Morgan takes a moment to collect himself. Silas Botwin might be impulsive, but he's not stupid. He wouldn't be telling Will this unless it was for a purpose. "Are you volunteering to rat out your bosses for reduced time?" He asks, because that's the most likely and logical thing he can think of.

Silas never does answer that question verbally, but he pulls out a gun, points it at Morgan, and kneels to rip off the duct tape keeping the man's legs captive. Morgan stays frozen, knowing there's no way he can kick Botwin and run before he gets shot. Then Silas goes around, pulls up on Morgan's bound hands, and he stands. Will is marched out of his section of the room, and finds a set of wooden stairs leading up to a door. He is aware of the gun pressed to the small of his back, insurance that he won't do anything he's not supposed to.

At the top of the stairs, the door is opened for them when Morgan kicks at it as per Silas' orders. An Indian man comes into view around the door, sees Will and Silas behind him, and steps out of the way. "Becka came looking for you while you were busy. She wants to ask you something about the weed in Growhouse Six."

Silas thanked him, and moved on.

Morgan knew who Rebecka Botwin was. "You let your ten-year-old child grow pot?" He asks, only slightly surprised.

Will just knows the man is smirking again when he says, "It's the family business. She's good at it, too, responsible for her own growhouse already."

And the rest of the walk is done in silence.
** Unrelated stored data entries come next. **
-- ==== Sys2Proof/Machine/Copy.lean ====
section
/-! DEFINITION. The copy engine (spec/06_vaults.md R120 to R122; spec/11_isa_memory.md R226 to R229; spec/05_memory_model.md
R96 to R99): parameter blocks and their checks, the four copy words, and the engine's steps. -/

namespace Sys2Proof.Machine

/-! ## Parameter blocks (Table 6.7) -/

/-- A field of a block. -/
def CopyCmd.fld (c : CopyCmd) (hi lo : Nat) : Nat := bitsHL c.blk.toNat hi lo
/-- DSPACE. -/
def CopyCmd.dvault (c : CopyCmd) : Bool := c.blk.getLsbD 26
/-- SSPACE. -/
def CopyCmd.svault (c : CopyCmd) : Bool := c.blk.getLsbD 27
/-- CHAN. -/
def CopyCmd.ch (c : CopyCmd) : Nat := c.fld 29 28
/-- TEN. -/
def CopyCmd.ten (c : CopyCmd) : Bool := c.blk.getLsbD 40
/-- ARREN. -/
def CopyCmd.arr (c : CopyCmd) : Bool := c.blk.getLsbD 35
/-- ARRGRP. -/
def CopyCmd.grp (c : CopyCmd) : Nat := c.fld 34 33
/-- LEN0. -/
def CopyCmd.len0 (c : CopyCmd) : Nat := c.fld 399 384
/-- CNTk. -/
def CopyCmd.cnt (c : CopyCmd) (k : Nat) : Nat := c.fld (64 * k + 63) (64 * k + 48)
/-- SSTRk. -/
def CopyCmd.sstr (c : CopyCmd) (k : Nat) : Int := sextN 24 (c.fld (64 * k + 47) (64 * k + 24))
/-- DSTRk. -/
def CopyCmd.dstr (c : CopyCmd) (k : Nat) : Int := sextN 24 (c.fld (64 * k + 23) (64 * k))
/-- SRC. -/
def CopyCmd.src (c : CopyCmd) : Nat := c.fld 447 400
/-- DST. -/
def CopyCmd.dst (c : CopyCmd) : Nat := c.fld 495 448

/-- The source descriptor of a tensor copy. -/
def CopyCmd.tsrc (c : CopyCmd) (r : Regs) : TDesc := r.td (c.fld 39 36)
/-- The destination descriptor. -/
def CopyCmd.tdst (c : CopyCmd) (r : Regs) : TDesc := r.td ((c.fld 39 36 + 1) % 16)

/-- The bytes of n columns of a tensor's row. A CB2 index of which the descriptor masks some weights alone is moved whole (DESIGN
CHOICE, log entry 51). -/
def TDesc.rowLen (d : TDesc) (n : Nat) : Nat := if d.cb2 then (n + 7) / 8 * 2 else n * d.size
/-- The columns that n bytes of a row hold. -/
def TDesc.colsOf (d : TDesc) (n : Nat) : Nat := if d.cb2 then n / 2 * 8 else n / d.size
/-- The scale bytes of n columns in one band of BH rows. -/
def TDesc.scLen (d : TDesc) (n : Nat) : Nat := (n + d.bw - 1) / d.bw

/-- What a tensor copy writes of its destination (R56, R121): VROWS rows of row bytes in bands of bh rows, each band with sc
scale bytes. Masked elements are not written. -/
structure TLay where
  d : TDesc
  rows : Nat
  row : Nat
  sc : Nat
  deriving DecidableEq, Repr

/-- That of a destination. -/
def TDesc.lay (d : TDesc) : TLay :=
  { d := d, rows := if d.vcols = 0 then 0 else d.vrows, row := d.rowLen d.vcols, sc := d.scLen d.vcols }

/-- The bytes of a whole band with its scales. -/
def TLay.band (l : TLay) : Nat := l.d.bh * l.row + l.sc
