-- ==== Sys2Proof/Machine/Vault.lean ====
section
/-! DEFINITION. What a vault does with a request (spec/06_vaults.md R112 to R124; spec/18_sys_translation.md R323 to R326), the
answers at the tile (R237 to R241, R250), and host atomics (R109). -/

namespace Sys2Proof.Machine

/-! ## Answers and conflicts -/

/-- The vaults that a request visits (R323): the one it is sent to, and those to which it is forwarded. -/
def visits (s : State) (q : Req) : List Nat :=
  let n := nominalVault q.pkg q.dpa
  let h := s.holdingVault q.pkg q.dpa
  if q.vault = h then [h] else if q.vault = n then [n, h] else [q.vault, n, h]

/-- An answer goes to the tile. -/
def replyTo (s : State) (q : Req) (home st fc : Nat) (data : List Byte) (done : Nat) : State :=
  emitNet s home q.rank data.length (.vaultReply { req := q, status := st, fcode := fc, data := data, done := done, home := home })

/-- The bytes of a request that its record counts, after a fault: those that a PUT has written (R326). -/
def keptOf (q : Req) : Nat := if q.op = .put then q.done else 0

/-- A request at its vault: a fenced vault answers MEMERR (R340), and one in no valid partition serves nothing (R328), which ends the
request with XPART (DESIGN CHOICE, log entry 96); a page that moves answers RNR (R324), over the network, but not to a GET or PUT of
which a granule has been performed; f performs the rest at the vault that holds the page. -/
def atVault (s : State) (q : Req) (f : State → Nat → State) : State :=
  let v := visits s q
  match v.find? (fun v => (s.vault v).fenced) with
  | some v => replyTo s q v stFAULT fcMEMERR [] (keptOf q)
  | none =>
    match v.find? (fun v => (s.partOf v).isNone) with
    | some v => replyTo s q v stFAULT fcXPART [] (keptOf q)
    | none =>
      let h := s.holdingVault q.pkg q.dpa
      if (s.pkg q.pkg).isMoving (dpn64 q.dpa) && decide (q.done ≤ q.base) then emitNet s h q.rank 0 (.rnrRetry q)
      else f s h

/-- The entries of a filter for which a write of ranges is a conflict (R124). -/
def clashes (v : Vault) (q : Req) (l : List (Nat × Nat)) : List FEntry :=
  v.filter.filter (fun e => oldPhase q.mv q.pv e.group (decide (e.phase = 1)) && l.any (fun x => sameLine x.1 x.2 (64 * e.line) 64))

/-- Acknowledges a write of ranges, or withholds the acknowledgement and sends a notice to every reader (R124). -/
def ackWrite (s : State) (q : Req) (home st fc : Nat) (data : List Byte) (done : Nat) (l : List (Nat × Nat)) : State :=
  let c := clashes (s.vault home) q l
  if c = [] then replyTo s q home st fc data done
  else
    let rep : Reply := { req := q, status := st, fcode := fc, data := data, done := done, home := home }
    let s := s.modVault home (fun v => { v with withheld := v.withheld ++ [(rep, c)] })
    ((c.map (fun e => (e.rank, e.plane, e.number))).dedup).foldl
      (fun s e => emitNet s home e.1 0 (.conflictNotice e.1 e.2.1 e.2.2)) s

/-- The status in a reply that stands for FILTERFULL: no request of Table 11.6 ends STUBBED. -/
def stFILTERFULL : Nat := stSTUBBED

/-! ## The requests -/

/-- The filter entries that a marked read adds (R123, R282). -/
def newEntries (v : Vault) (q : Req) : List FEntry :=
  ((List.range ((q.dpa + (q.upto - q.base) - 1) / 64 + 1 - q.dpa / 64)).map (fun i =>
    ({ rank := q.rank, plane := q.plane, number := q.number, group := q.sgroup, phase := q.sphase, line := q.dpa / 64 + i } : FEntry))).filter
    (fun e => !(v.filter.any (fun x => decide (x.rank = e.rank ∧ x.plane = e.plane ∧ x.number = e.number ∧ x.line = e.line))))

/-- The DPA of the byte of a GET or PUT that comes next. -/
def hereOf (q : Req) : Nat := q.dpa + (q.done - q.base)

/-- How many bytes of a GET or PUT the granule of the next byte holds, up to the end of its part (R97). -/
def nextGran (q : Req) : Nat := min (16 - hereOf q % 16) (q.upto - q.done)

/-- The next granule of a GET at the vault that holds its page: data gathers what has been read (R97, R237). The answer leaves after
the last. -/
def readGran (s : State) (q : Req) (home : Nat) : State :=
  match vaultRead s home q.pkg (hereOf q) (nextGran q) with
  | (s, .error g) => replyTo (memFault s q.pkg g) { q with data := [] } home stFAULT fcMEMERR [] 0
  | (s, .ok b) =>
    let done := q.done + b.length
    if done < q.upto then emit s (.vaultGet { q with done := done, data := q.data ++ b })
    else replyTo s { q with data := [] } home stOK 0 (q.data ++ b) done

/-- A GET at the vault that holds its page. A marked one that finds room for some of its lines alone makes no entry and is answered
FILTERFULL like one that finds none (DESIGN CHOICE, log entry 97). -/
def getAt (s : State) (q : Req) (home : Nat) : State :=
  let new := if q.spec then newEntries (s.vault home) q else []
  if 64 < (s.vault home).filter.length + new.length ∧ new ≠ [] then replyTo s { q with data := [] } home stFILTERFULL 0 [] 0
  else readGran (s.modVault home (fun v => { v with filter := v.filter ++ new })) q home

/-- VAULT_GET (R112, R123). -/
def execVaultGet (q : Req) (s : State) : Host.Outcome State Fault Refusal :=
  runEvent (Instr.vaultGet q).wf s (fun s => atVault s q (fun s h => getAt s q h))

/-- The next granule of a PUT at the vault that holds its page (R97, R237). The acknowledgement leaves after the last. -/
def putAt (s : State) (q : Req) (home : Nat) : State :=
  let b := (q.data.drop q.done).take (nextGran q)
  match storeBytes q.pkg (granDpas (hereOf q) b.length) (hereOf q) b s with
  | (s, n, some g) => ackWrite (memFault s q.pkg g) q home stFAULT fcMEMERR [] (q.done + n) [(q.dpa, q.done + n - q.base)]
  | (s, n, none) =>
    if q.done + n < q.upto then emit s (.vaultPut { q with done := q.done + n })
    else ackWrite s q home stOK 0 [] (q.done + n) [(q.dpa, q.done + n - q.base)]

/-- VAULT_PUT (R112, R124). -/
def execVaultPut (q : Req) (s : State) : Host.Outcome State Fault Refusal :=
  runEvent (Instr.vaultPut q).wf s (fun s => atVault s q (fun s h => putAt s q h))

/-- The new value of Table 6.2 at a width of w bytes; nothing for a reserved operation. A CAS whose compare fails leaves the
old value. -/
def atomOp (op w old a b : Nat) : Option Nat :=
  let m := 2 ^ (8 * w)
  let lt := fun (x y : Nat) => decide (sextN (8 * w) x < sextN (8 * w) y)
  let a := a % m
  match op with
  | 0 => some ((old + a) % m)
  | 1 => some (old &&& a)
  | 2 => some (old ||| a)
  | 3 => some (old ^^^ a)
  | 4 => some (if lt old a then old else a)
  | 5 => some (if lt old a then a else old)
  | 6 => some (min old a)
  | 7 => some (max old a)
  | 8 => some a
  | 9 => some (if old = a then b % m else old)
  | _ => none
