-- ==== Sys2Proof/Machine/Query.lean ====
section
/-! DEFINITION. Graph search (spec/06_vaults.md R125 to R131; spec/15_prog_spec_search.md R285; spec/11_isa_memory.md R242):
the query block and the shard headers, distances, the serial search of R128 with its hop and distance requests, and the
result message. -/

namespace Sys2Proof.Machine

/-! ## The query block (Table 6.8) -/

/-- The control fields of a query block. -/
def qCtl (b : List Byte) : Nat := leNat (b.take 16)
/-- NSHARD. -/
def qNshard (b : List Byte) : Nat := bitsHL (qCtl b) 31 28
/-- K. -/
def qK (b : List Byte) : Nat := bitsHL (qCtl b) 71 64
/-- EF. -/
def qEf (b : List Byte) : Nat := bitsHL (qCtl b) 63 48
/-- HOPMAX, where 0 means 65,535. -/
def qHopmax (b : List Byte) : Nat := if bitsHL (qCtl b) 95 80 = 0 then 65535 else bitsHL (qCtl b) 95 80
/-- RNQ. -/
def qRnq (b : List Byte) : Nat := bitsHL (qCtl b) 127 96
/-- SHARDk. -/
def qShard (b : List Byte) (k : Nat) : Nat := leNat ((b.drop (64 + 8 * k)).take 8)

/-- Whether every field of a query block is in range and every reserved field zero (R125, R130); shard addresses past NSHARD
are not looked at. -/
def blockOk (b : List Byte) : Bool :=
  decide (1 ≤ qK b ∧ qK b ≤ 64 ∧ qK b ≤ qEf b ∧ qEf b ≤ 256 ∧ queryTag b ≤ 0xFFFE ∧ 1 ≤ qNshard b ∧ qNshard b ≤ 8
          ∧ bitsHL (qCtl b) 27 0 = 0 ∧ bitsHL (qCtl b) 79 72 = 0)
    && ((b.drop 16).take 48).all (fun x => decide (x = 0))
    && (List.range (qNshard b)).all (fun k => decide (qShard b k < 2 ^ 48 ∧ qShard b k % 64 = 0))

/-! ## Reading virtual memory for a search -/

/-- Translates an address for a search (R128, R315): through the die of the home vault, with the task's partition and
rank; a host page is QBAD. -/
def placeNode (s : State) (home : Nat) (q : Req) (va : Nat) : Except (Nat × State) (Place × State) :=
  if 2 ^ 48 ≤ va then .error (fcBADVA, s)
  else
    match lookupDie s (pkgOf home) (dieOf (epOf home)) q.part va with
    | .error f => .error f
    | .ok (t, s) =>
      match checkTr s (pkgOf q.rank) q.part (s.plane q.rank q.plane).regs.myrank q.mon true false t va with
      | .error f => .error (f, s)
      | .ok dpa => if t.host then .error (fcQBAD, s) else .ok ({ pkg := t.pkg, host := false, dpa := dpa }, s)

/-- Reads pieces of virtual memory for a search. -/
def readPieces (home : Nat) (q : Req) : List (Nat × Nat) → State → State × Except Nat (List Byte)
  | [], s => (s, .ok [])
  | (va, n) :: r, s =>
    match placeNode s home q va with
    | .error (f, s) => (s, .error f)
    | .ok (p, s) =>
      if (s.vault (s.holdingVault p.pkg p.dpa)).fenced then (s, .error fcMEMERR)
      else
        match vaultRead s (s.holdingVault p.pkg p.dpa) p.pkg p.dpa n with
        | (s, .error g) => (memFault s p.pkg g, .error fcMEMERR)
        | (s, .ok b) =>
          match readPieces home q r s with
          | (s, .ok c) => (s, .ok (b ++ c))
          | x => x

/-- Reads n bytes of virtual memory for a search, or gives the fault code. -/
def searchRead (s : State) (home : Nat) (q : Req) (va n : Nat) : State × Except Nat (List Byte) :=
  readPieces home q (pieces va n) s

/-! ## Shard headers (Table 6.9) -/

/-- A shard as its header gives it, with the header's DIM, FMT and METRIC. -/
def headerShard (k h : Nat) : Shard × Nat × Nat × Nat :=
  ({ idx := k, nodebase := bitsHL h 255 208, entry := bitsHL h 207 180, nnodes := bitsHL h 175 148,
     recsz := bitsHL h 143 128, voff := bitsHL h 127 112, roff := bitsHL h 111 96, maxdeg := bitsHL h 79 72 },
   bitsHL h 95 80, bitsHL h 71 68, bitsHL h 67 66)

/-- Whether a header meets R126 and Table 6.9. -/
def headerOk (h : Nat) : Bool :=
  let x := headerShard 0 h
  decide (h / 2 ^ 256 = 0 ∧ bitsHL h 65 0 = 0 ∧ bitsHL h 147 144 = 0 ∧ bitsHL h 179 176 = 0 ∧ x.1.nodebase % 64 = 0
    ∧ 1 ≤ x.1.nnodes ∧ x.1.entry < x.1.nnodes ∧ x.1.recsz % 64 = 0 ∧ x.1.voff % 16 = 0 ∧ 1 ≤ x.2.1 ∧ x.2.1 ≤ 1024
    ∧ 1 ≤ x.1.maxdeg ∧ x.1.maxdeg ≤ 64 ∧ (x.2.2.1 = 0 ∨ x.2.2.1 = 1 ∨ x.2.2.1 = 5 ∨ x.2.2.1 = 6) ∧ x.2.2.2 ≠ 3)

/-- A shard that has ended with a fault. -/
def Shard.fail (sh : Shard) (fc : Nat) : Shard := { sh with done := true, qstat := 3, fcode := fc }

/-- Reads the headers in shard-list order (R125, R126, R128): the first valid one leads. -/
def readHeaders (home : Nat) : List Nat → State → QRun → State × QRun
  | [], s, run => (s, run)
  | k :: r, s, run =>
    match searchRead s home run.req (qShard run.req.data k) 64 with
    | (s, .error fc) => readHeaders home r s { run with shards := run.shards ++ [({ idx := k } : Shard).fail fc] }
    | (s, .ok b) =>
      let h := leNat b
      let x := headerShard k h
      if !headerOk h then readHeaders home r s { run with shards := run.shards ++ [({ idx := k } : Shard).fail fcQBAD] }
      else if run.dim = 0 then
        readHeaders home r s { run with dim := x.2.1, fmt := x.2.2.1, metric := x.2.2.2, shards := run.shards ++ [x.1] }
      else if x.2 = (run.dim, run.fmt, run.metric) then readHeaders home r s { run with shards := run.shards ++ [x.1] }
      else readHeaders home r s { run with shards := run.shards ++ [x.1.fail fcQBAD] }

/-! ## Distances (R127) -/

/-- The value of an element of a vector in a format. -/
def vecElem (fmt : Nat) (b : List Byte) (j : Nat) : FV :=
  let w := tyW fmt
  let x := leNat ((b.drop (w * j)).take w)
  if fmt = 5 then FV.ofInt (sextN 8 x) else (fmtOf fmt).decode x

/-- The exact difference of two values. -/
def FV.minus (a b : FV) : FV :=
  match a, b with
  | .nan, _ => .nan
  | _, .nan => .nan
  | .inf x, .inf y => if x = y then .nan else .inf x
  | .inf x, .fin _ _ _ => .inf x
  | .fin _ _ _, .inf y => .inf (!y)
  | .fin x m e, .fin y n k =>
    let lo := min e k
    let d := (FV.fin x m e).scaled lo - (FV.fin y n k).scaled lo
    .fin (decide (d < 0)) d.natAbs lo

/-- A term of a distance: exact, and rounded once. -/
def distTerm (metric : Nat) (q x : FV) : Nat :=
  if metric = 0 then (fmul f32 .rne (q.minus x) (q.minus x)).1 else (fmul f32 .rne q x).1

/-- One level of a pairwise tree of f32 sums. -/
def pairSums : List Nat → List Nat
  | a :: b :: r => (fadd f32 .rne (f32.decode a) (f32.decode b)).1 :: pairSums r
  | l => l

/-- The sum of a block of 16 terms. -/
def blockSum (l : List Nat) : Nat := (pairSums (pairSums (pairSums (pairSums l)))).headD 0
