/-- The bytes of a graph record: its header and its nodes, of which there are none when they cannot be read; or a fault. -/
def readGraph (s : State) (pkg part addr : Nat) : Except (Nat × State) (List Byte × List Byte × State) :=
  match schedRead s pkg part addr 64 with
  | .error f => .error f
  | .ok (h, s) =>
    let n := leNat (h.take 2)
    if n = 0 ∨ 4096 < n then .ok (h, [], s)
    else
      match schedRead s pkg part (addr + 64) (64 * n) with
      | .error e => .ok (h, [], e.2)
      | .ok (b, s) => .ok (h, b, s)

/-- Hands a graph record to the walker (R304), which checks all of it; a bad one ends BADGRAPH (R305). -/
def acceptGraph (s : State) (job pkg addr : Nat) : State :=
  let part := s.jobPart job pkg
  let (num, s) := freshNum s
  let g : Graph := { num := num, job := job, pkg := pkg, gstat := 0, nodes := [] }
  match readGraph s pkg part addr with
  | .error (_, s) => unitEnd { s with graphs := s.graphs ++ [{ g with status := 3, fin := true }] } job pkg false false
  | .ok (h, b, s) =>
    let n := leNat (h.take 2)
    let g := { g with gstat := leNat ((h.drop 8).take 8) }
    let area := decide (g.gstat % 8 = 0) && schedCovers s pkg part g.gstat 16 true
    let rows := (List.range n).map (fun i => (b.drop (64 * i)).take 64)
    if addr % 64 = 0 ∧ 1 ≤ n ∧ n ≤ 4096 ∧ b.length = 64 * n ∧ area = true ∧ ((h.drop 2).take 6 ++ h.drop 16).all (fun y => decide (y = 0)) = true
        ∧ rows.all (nodeOk n) = true then
      let g := { g with nodes := rows.map nodeOf }
      let s := { s with graphs := s.graphs ++ [g] }
      graphGo (schedWrite s pkg part g.gstat g.area).1 num
    else
      let g := { g with status := 3, fin := true }
      let s := { s with graphs := s.graphs ++ [g] }
      let s := if area then (schedWrite s pkg part g.gstat g.area).1 else s
      unitEnd s job pkg false false

/-- Starts the phase at which a job stands (R303): every entry of its list in order. A phase of a cancelled job has no unit;
one whose table or list cannot be read, or has a count out of range, ends with an error. -/
def startPhase (s : State) (num pkg : Nat) : State :=
  match s.jobAt num pkg with
  | none => s
  | some j =>
    let (ph, s) := freshNum s
    let fresh := fun (j : Job) =>
      { j with phaseNum := ph, left := 0, normal := 0, error := false, phaseCancelled := j.cancelled }
    let s := s.modJob num pkg fresh
    if j.cancelled then s
    else
      let bad := fun (s : State) => s.modJob num pkg (fun j => { j with error := true })
      match schedRead s pkg j.part (j.phaseva + 16 * j.phase) 16 with
      | .error e => bad e.2
      | .ok (e, s) =>
        let n := leNat ((e.drop 8).take 2)
        if n = 0 ∨ 4096 < n ∨ (e.drop 10).any (fun y => decide (y ≠ 0)) = true then bad s
        else
          match schedRead s pkg j.part (leNat (e.take 8)) (8 * n) with
          | .error e => bad e.2
          | .ok (b, s) =>
            let s := s.modJob num pkg (fun j => { j with left := n })
            (List.range n).foldl (fun s i =>
              let w := leNat ((b.drop (8 * i)).take 8)
              if w.testBit 63 then acceptGraph s num pkg (w % 2 ^ 48) else enqueueLaunch s num pkg (w % 2 ^ 48) none) s
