/-- PARTSET (R328). -/
def execPartset (c : Cmd) (s : State) : Host.Outcome State Fault Refusal :=
  runEvent (Instr.partset c).wf s (fun s => command s (.partset c) c 6 false (fun s =>
    if 8 ≤ c.a then complete s c 6 1 []
    else
      let st := partStatus s c.pkg c.a c.b
      let s := if st = 0 then s.modPkg c.pkg (fun p => p.setReg (0x100 + 8 * c.a) (partBits c.b)) else s
      complete s c 6 st []))

/-- CFGRD (R330). -/
def execCfgrd (c : Cmd) (s : State) : Host.Outcome State Fault Refusal :=
  runEvent (Instr.cfgrd c).wf s (fun s => command s (.cfgrd c) c 7 true (fun s =>
    match cfgReg c.a with
    | none => complete s c 7 1 []
    | some r =>
      let s := bbCommit s c.pkg
      complete s c 7 0 (leBytes 8 (cfgRead (s.pkg c.pkg) c.a r))))

/-- CFGWR (R329, R330). -/
def execCfgwr (c : Cmd) (s : State) : Host.Outcome State Fault Refusal :=
  runEvent (Instr.cfgwr c).wf s (fun s => command s (.cfgwr c) c 8 false (fun s =>
    let x := cfgWrite s c.pkg c.a c.b
    complete x.2 c 8 x.1 []))

/-- HEALTHRD (R337). -/
def execHealthrd (c : Cmd) (s : State) : Host.Outcome State Fault Refusal :=
  runEvent (Instr.healthrd c).wf s (fun s => command s (.healthrd c) c 9 true (fun s =>
    if c.b + c.c ≤ 2376 then
      let s := bbCommit s c.pkg
      completeMem s c 9 c.a ((List.range c.c).flatMap (fun i => leBytes 8 (s.healthWord c.pkg (c.b + i)))) (leBytes 8 c.c)
    else complete s c 9 1 []))

/-- The records held from a SEQ on: of the last 4,096, those whose SEQ lies in a span of n from it (R336). -/
def heldRecords (p : Package) (first n : Nat) : List Nat :=
  ((List.range (min 4096 p.bbSeq)).map (fun i => p.bbSeq - min 4096 p.bbSeq + i)).filter (fun q =>
    decide (seqDist (first % 2 ^ 32) (q % 2 ^ 32) < n))

/-- BBREAD (R336): the records written, and the first SEQ held. -/
def execBbread (c : Cmd) (s : State) : Host.Outcome State Fault Refusal :=
  runEvent (Instr.bbread c).wf s (fun s => command s (.bbread c) c 10 true (fun s =>
    if 1 ≤ c.c ∧ c.c ≤ 4096 then
      let s := bbCommit s c.pkg
      let p := s.pkg c.pkg
      let l := heldRecords p c.b c.c
      completeMem s c 10 c.a (l.flatMap (fun q => leBytes 32 (ngetD p.bb (q % 4096) 0).toNat))
        (leBytes 8 l.length ++ leBytes 8 ((p.bbSeq - min 4096 p.bbSeq) % 2 ^ 32))
    else complete s c 10 1 []))

/-- TESTNOW (R338). -/
def execTestnow (c : Cmd) (s : State) : Host.Outcome State Fault Refusal :=
  runEvent (Instr.testnow c).wf s (fun s => command s (.testnow c) c 11 false (fun s =>
    if c.a < 2376 then complete (queueTest s c.pkg c.a) c 11 0 [] else complete s c 11 1 []))

/-- FENCE (R339). -/
def execFence (c : Cmd) (s : State) : Host.Outcome State Fault Refusal :=
  runEvent (Instr.fence c).wf s (fun s => command s (.fence c) c 12 false (fun s =>
    if c.a < 2376 then complete (fenceAny s c.pkg c.a 8) c 12 0 [] else complete s c 12 1 []))

/-- RESET (R333): no completion. -/
def execReset (c : Cmd) (s : State) : Host.Outcome State Fault Refusal :=
  runEvent (Instr.reset c).wf s (fun s => command s (.reset c) c 13 true (fun s => resetPkg s c.pkg))

end Sys2Proof.Machine
end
Morgan is led up another flight of stairs, and the path between the two flights winds through a kitchen populated by people talking amicably, who barely even notice the man being led at gunpoint through the room, and a living room full of kids doing various activities. One even calls out to say hello to Silas, and Morgan has to wonder just how desensitized these children are. Will somehow senses he's in the hub of this whole organization. Like this is the hive to which all bees must eventually return.

Then he is up the stairs and the noise is just a background buzz, one he realizes he heard in the basement as well but didn't really recognize as voices. Up another narrow flight, Botwin turns him left, and then right, through an open door that shuts behind them right away.

There are three more people here, spread about the room on couches and cushioned chairs.

"I told you my people could get him." Silas says, pushing Morgan forward lightly.

"So you did, honey. I'll never underestimate you again." She tells him.

"You know you will. You worry too much, Mom."

And Morgan knows with sudden clarity that he is not leaving this room alive.

The family resemblance is obvious now that he is looking for it. The younger man is twenty-seven, Shane Botwin, Silas' kid brother. The older is Andrew Botwin, ex-brother-in-law and husband to the woman, Nancy Botwin.

It's the family business.

Morgan did not know the amount of truth in that statement before now. He knew the Botwin family's official history; Nancy marries Judah young, he dies, leaving her with their two sons. She flounders for a while, trying to keep their lifestyle what it was, Andrew moves in, and they eventually move farther north. There, she finds her calling and settles in well, raising a security consultant and a drug lord. She eventually marries her brother-in-law, though rumors say there's no love in it. A little known fact is that she and a DEA agent were married for a few months before he died.

And there was so much missing from the official story it looked like the teaser on the back of a bad novel compared to what was really going on.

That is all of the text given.